Data:
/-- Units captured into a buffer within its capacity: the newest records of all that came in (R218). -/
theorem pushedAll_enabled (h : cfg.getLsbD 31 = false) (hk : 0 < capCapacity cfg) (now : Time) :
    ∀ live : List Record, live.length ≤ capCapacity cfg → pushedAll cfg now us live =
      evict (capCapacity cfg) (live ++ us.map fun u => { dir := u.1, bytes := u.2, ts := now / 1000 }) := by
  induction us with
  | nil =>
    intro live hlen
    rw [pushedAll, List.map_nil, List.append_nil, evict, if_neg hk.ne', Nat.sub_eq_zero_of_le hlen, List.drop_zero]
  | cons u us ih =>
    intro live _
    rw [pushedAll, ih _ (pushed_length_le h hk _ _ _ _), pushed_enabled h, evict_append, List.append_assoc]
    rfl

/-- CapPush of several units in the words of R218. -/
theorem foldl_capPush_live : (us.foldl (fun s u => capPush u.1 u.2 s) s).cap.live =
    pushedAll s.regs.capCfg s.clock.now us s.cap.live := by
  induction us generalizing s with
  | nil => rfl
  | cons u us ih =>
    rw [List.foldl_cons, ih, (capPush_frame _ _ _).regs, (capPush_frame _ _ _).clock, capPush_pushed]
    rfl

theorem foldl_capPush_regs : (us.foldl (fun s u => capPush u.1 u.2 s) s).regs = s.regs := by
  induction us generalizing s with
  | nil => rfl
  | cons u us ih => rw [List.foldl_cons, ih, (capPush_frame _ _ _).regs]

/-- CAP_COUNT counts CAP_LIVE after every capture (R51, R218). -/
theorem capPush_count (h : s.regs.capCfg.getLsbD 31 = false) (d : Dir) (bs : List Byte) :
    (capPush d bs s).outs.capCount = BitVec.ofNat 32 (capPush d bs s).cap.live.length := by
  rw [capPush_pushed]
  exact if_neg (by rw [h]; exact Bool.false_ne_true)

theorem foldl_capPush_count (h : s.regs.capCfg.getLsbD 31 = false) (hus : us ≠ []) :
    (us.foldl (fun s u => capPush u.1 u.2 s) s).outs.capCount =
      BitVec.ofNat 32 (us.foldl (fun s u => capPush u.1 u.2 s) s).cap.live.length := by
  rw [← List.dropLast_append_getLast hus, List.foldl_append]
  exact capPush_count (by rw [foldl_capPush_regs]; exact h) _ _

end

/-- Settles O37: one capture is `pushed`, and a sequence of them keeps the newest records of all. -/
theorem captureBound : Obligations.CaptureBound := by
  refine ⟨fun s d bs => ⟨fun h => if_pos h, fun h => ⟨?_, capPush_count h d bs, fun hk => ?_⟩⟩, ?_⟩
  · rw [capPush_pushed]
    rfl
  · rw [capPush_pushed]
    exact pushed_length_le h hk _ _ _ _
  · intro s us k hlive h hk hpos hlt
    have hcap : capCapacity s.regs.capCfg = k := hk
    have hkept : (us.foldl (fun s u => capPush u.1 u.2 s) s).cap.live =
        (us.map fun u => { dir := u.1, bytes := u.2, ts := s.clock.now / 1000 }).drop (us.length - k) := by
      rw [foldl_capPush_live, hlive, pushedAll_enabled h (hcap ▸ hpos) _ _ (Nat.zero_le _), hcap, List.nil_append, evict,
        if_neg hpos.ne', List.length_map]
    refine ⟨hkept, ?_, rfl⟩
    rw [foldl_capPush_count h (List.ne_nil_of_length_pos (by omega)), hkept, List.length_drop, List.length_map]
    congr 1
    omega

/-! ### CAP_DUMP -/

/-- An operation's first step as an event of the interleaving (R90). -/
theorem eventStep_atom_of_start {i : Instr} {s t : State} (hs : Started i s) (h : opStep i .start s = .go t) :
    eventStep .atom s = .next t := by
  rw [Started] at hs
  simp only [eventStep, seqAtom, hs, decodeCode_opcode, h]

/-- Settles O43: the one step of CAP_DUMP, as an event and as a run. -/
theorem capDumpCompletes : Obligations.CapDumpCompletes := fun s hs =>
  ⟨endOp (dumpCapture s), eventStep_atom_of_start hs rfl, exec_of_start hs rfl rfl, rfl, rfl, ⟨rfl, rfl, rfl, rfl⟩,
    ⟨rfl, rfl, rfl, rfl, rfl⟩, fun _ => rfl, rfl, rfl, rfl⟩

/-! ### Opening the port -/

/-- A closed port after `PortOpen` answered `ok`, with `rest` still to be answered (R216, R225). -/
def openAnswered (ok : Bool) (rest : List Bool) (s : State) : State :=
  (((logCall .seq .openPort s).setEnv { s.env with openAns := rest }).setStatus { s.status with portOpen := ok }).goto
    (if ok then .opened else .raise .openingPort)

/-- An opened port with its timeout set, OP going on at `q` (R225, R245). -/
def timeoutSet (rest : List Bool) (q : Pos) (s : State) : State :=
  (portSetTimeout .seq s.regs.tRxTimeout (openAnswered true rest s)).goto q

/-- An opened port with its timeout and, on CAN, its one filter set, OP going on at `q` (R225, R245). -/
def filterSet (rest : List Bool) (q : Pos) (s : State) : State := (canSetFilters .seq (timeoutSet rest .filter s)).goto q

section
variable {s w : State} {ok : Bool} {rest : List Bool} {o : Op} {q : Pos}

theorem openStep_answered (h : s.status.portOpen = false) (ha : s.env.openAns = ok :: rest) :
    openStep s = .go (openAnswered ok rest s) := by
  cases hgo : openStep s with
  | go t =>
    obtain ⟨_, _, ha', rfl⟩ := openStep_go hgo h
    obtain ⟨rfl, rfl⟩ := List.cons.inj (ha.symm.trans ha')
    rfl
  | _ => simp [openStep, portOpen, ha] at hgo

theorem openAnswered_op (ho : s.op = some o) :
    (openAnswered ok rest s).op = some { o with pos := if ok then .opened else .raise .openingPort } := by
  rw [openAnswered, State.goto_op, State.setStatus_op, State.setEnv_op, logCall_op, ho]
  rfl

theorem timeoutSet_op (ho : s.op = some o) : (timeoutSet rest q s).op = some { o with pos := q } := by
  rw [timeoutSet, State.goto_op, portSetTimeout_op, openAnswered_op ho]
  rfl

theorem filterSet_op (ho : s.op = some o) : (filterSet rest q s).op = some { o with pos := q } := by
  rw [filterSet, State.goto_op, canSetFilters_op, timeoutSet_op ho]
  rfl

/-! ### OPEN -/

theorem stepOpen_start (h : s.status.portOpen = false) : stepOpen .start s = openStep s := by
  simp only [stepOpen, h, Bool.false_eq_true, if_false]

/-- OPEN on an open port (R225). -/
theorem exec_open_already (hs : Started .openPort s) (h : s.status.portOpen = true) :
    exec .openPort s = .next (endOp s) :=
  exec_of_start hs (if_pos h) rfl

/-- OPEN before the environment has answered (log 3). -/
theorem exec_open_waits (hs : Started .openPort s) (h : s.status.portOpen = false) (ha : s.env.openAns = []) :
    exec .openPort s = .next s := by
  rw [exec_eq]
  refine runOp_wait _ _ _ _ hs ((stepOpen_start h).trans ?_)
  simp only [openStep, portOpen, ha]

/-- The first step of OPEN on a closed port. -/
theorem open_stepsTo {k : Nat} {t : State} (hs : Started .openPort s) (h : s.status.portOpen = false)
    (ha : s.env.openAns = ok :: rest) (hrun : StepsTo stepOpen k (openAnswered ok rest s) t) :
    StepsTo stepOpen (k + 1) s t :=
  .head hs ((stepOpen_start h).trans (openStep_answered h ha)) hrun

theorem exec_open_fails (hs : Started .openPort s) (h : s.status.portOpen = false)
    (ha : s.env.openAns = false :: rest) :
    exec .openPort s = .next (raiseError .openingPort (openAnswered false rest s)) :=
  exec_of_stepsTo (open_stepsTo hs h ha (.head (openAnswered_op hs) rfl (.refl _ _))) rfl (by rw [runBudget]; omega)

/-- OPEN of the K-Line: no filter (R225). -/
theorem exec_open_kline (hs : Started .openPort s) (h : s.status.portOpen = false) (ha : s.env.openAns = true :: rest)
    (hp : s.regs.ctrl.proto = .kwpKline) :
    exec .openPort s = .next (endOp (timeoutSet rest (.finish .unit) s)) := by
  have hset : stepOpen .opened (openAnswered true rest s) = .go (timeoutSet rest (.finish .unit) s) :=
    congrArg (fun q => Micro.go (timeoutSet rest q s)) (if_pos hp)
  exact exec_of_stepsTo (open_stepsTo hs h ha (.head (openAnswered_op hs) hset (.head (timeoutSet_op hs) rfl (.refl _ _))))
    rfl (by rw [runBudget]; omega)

Activity:
The required result is an exact repetition of the lines from the one containing "closed port. -/" through the last line of the data.

Reply to the task:
/-- The first step of OPEN on a closed port. -/
theorem open_stepsTo {k : Nat} {t : State} (hs : Started .openPort s) (h : s.status.portOpen = false)
    (ha : s.env.openAns = ok :: rest) (hrun : StepsTo stepOpen k (openAnswered ok rest s) t) :
    StepsTo stepOpen (k + 1) s t :=
  .head hs ((stepOpen_start h).trans (openStep_answered h ha)) hrun

theorem exec_open_fails (hs : Started .openPort s) (h : s.status.portOpen = false)
    (ha : s.env.openAns = false :: rest) :
    exec .openPort s = .next (raiseError .openingPort (openAnswered false rest s)) :=
  exec_of_stepsTo (open_stepsTo hs h ha (.head (openAnswered_op hs) rfl (.refl _ _))) rfl (by rw [runBudget]; omega)

/-- OPEN of the K-Line: no filter (R225). -/
theorem exec_open_kline (hs : Started .openPort s) (h : s.status.portOpen = false) (ha : s.env.openAns = true :: rest)
    (hp : s.regs.ctrl.proto = .kwpKline) :
    exec .openPort s = .next (endOp (timeoutSet rest (.finish .unit) s)) := by
  have hset : stepOpen .opened (openAnswered true rest s) = .go (timeoutSet rest (.finish .unit) s) :=
    congrArg (fun q => Micro.go (timeoutSet rest q s)) (if_pos hp)
  exact exec_of_stepsTo (open_stepsTo hs h ha (.head (openAnswered_op hs) hset (.head (timeoutSet_op hs) rfl (.refl _ _))))
    rfl (by rw [runBudget]; omega)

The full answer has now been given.